GOAL OF THE EXERCISE —
Scan the records for the string "outbox" and state how many lines contain it, using the number alone.
───
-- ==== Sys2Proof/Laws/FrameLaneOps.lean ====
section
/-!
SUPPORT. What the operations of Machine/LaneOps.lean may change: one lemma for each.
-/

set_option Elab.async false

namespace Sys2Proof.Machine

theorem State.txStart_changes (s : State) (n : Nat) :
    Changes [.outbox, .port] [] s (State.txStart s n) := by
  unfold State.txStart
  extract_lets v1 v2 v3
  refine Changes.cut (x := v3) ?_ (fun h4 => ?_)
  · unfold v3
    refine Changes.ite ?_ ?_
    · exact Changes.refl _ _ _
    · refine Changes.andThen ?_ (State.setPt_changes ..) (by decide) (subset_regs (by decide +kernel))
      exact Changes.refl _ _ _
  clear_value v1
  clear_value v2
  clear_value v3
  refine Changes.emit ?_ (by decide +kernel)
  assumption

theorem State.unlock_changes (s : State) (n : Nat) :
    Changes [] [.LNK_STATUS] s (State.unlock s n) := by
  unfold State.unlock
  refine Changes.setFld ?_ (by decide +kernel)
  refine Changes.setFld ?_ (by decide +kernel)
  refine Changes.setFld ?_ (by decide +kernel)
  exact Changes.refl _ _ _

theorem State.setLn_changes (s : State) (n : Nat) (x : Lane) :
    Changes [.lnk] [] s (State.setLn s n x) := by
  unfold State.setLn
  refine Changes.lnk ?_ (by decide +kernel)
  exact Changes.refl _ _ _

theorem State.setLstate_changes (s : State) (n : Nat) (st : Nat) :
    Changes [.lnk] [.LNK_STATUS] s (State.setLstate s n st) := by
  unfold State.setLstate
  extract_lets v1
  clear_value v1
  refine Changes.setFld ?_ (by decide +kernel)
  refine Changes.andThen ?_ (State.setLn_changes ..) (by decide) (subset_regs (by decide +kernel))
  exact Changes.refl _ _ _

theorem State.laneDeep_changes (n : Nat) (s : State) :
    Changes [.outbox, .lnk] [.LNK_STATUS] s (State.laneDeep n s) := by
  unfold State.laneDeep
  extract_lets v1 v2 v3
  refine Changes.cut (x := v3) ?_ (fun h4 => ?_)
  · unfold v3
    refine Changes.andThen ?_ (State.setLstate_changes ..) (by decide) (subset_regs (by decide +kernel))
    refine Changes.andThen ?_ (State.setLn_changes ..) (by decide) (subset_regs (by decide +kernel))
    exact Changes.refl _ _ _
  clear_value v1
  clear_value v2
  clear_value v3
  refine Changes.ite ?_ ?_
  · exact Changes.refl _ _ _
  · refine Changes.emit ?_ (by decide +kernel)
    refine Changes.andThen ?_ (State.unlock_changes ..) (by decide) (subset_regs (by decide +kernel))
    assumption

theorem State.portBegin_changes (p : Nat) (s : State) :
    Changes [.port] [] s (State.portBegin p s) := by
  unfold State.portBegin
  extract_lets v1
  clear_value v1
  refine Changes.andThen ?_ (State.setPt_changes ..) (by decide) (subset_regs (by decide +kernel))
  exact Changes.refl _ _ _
───
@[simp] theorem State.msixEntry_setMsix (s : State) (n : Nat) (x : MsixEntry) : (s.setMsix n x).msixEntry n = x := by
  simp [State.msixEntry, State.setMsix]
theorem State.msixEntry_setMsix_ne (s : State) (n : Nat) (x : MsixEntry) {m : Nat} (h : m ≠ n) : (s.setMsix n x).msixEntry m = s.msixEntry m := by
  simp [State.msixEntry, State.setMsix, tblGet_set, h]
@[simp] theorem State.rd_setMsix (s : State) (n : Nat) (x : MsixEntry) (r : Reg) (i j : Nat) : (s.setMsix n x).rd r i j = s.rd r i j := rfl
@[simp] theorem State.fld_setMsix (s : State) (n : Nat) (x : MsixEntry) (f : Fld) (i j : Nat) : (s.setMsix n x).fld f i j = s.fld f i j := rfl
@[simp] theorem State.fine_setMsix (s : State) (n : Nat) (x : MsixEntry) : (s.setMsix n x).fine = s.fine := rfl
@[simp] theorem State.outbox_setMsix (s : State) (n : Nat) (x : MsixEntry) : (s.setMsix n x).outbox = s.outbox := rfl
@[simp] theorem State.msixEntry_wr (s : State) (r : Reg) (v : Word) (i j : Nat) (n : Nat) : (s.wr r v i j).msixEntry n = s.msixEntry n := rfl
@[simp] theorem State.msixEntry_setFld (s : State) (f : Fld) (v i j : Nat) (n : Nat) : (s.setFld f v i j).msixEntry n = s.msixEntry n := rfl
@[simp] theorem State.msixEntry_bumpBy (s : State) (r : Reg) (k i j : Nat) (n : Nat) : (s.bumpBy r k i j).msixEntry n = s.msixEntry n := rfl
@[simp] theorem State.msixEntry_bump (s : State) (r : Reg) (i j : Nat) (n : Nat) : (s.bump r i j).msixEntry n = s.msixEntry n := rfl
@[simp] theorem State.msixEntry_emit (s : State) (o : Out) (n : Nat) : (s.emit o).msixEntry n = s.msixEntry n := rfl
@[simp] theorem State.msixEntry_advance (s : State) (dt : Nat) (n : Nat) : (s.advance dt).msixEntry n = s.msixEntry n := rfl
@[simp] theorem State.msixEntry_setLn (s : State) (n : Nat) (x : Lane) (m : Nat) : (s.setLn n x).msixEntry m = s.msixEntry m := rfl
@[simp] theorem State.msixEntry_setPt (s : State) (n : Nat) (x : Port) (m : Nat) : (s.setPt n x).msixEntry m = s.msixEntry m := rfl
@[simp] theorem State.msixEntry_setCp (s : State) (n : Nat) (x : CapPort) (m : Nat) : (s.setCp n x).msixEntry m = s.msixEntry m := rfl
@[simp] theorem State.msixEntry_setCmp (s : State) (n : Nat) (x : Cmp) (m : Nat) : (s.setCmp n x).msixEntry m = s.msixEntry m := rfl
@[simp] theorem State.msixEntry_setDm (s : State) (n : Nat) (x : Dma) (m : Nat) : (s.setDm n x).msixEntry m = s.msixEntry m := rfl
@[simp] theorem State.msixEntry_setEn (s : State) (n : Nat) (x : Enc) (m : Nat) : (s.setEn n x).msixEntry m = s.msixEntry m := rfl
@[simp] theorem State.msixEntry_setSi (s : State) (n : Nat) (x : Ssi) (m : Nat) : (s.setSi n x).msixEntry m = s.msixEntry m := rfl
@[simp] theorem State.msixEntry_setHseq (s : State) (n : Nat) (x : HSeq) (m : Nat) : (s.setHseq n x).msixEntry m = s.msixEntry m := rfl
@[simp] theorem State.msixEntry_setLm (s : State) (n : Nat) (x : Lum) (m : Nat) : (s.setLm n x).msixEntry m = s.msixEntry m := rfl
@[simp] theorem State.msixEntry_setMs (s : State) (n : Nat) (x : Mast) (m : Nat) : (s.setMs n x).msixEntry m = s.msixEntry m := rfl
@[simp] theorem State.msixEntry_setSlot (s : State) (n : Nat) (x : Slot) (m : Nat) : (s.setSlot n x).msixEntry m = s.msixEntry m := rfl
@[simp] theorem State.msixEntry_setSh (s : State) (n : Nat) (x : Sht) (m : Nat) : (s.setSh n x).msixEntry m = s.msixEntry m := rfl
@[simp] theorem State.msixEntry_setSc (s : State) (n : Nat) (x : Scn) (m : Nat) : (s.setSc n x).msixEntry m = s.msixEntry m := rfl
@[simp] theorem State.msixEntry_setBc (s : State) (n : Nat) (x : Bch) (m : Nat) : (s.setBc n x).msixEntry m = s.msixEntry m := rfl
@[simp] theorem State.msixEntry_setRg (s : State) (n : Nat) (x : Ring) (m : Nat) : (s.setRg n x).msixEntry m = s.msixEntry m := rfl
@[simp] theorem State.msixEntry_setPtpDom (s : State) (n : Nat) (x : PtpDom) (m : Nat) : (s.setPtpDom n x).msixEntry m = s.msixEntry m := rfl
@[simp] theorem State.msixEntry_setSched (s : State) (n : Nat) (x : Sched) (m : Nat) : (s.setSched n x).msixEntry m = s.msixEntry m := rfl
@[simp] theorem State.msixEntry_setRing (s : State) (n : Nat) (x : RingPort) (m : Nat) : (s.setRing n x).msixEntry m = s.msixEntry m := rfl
───
OUTPUT FOR THIS EXERCISE —
3